- **PROBLEM STATEMENT**
Tally every line of the entries that contains the string "List", then reply with only that number.
****
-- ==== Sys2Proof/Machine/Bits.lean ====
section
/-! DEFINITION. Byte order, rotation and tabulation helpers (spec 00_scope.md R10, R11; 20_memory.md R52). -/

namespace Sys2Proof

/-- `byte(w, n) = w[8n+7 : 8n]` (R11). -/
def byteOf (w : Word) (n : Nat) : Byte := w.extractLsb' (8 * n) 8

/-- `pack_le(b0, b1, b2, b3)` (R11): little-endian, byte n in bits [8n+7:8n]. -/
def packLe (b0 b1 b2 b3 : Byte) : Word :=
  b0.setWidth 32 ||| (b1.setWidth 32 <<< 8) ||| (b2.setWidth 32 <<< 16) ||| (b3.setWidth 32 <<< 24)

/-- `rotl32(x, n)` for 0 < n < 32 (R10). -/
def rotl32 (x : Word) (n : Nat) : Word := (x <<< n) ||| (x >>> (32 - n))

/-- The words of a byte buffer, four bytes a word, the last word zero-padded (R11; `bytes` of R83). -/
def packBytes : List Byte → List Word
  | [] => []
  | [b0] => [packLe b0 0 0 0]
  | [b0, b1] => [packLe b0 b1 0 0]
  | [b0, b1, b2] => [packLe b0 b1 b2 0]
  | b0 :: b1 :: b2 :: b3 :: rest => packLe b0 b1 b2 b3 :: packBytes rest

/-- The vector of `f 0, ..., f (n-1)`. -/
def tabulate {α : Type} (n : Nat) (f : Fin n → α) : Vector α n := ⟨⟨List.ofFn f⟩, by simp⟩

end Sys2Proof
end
****
- **ANSWER FOR THIS EXERCISE**
2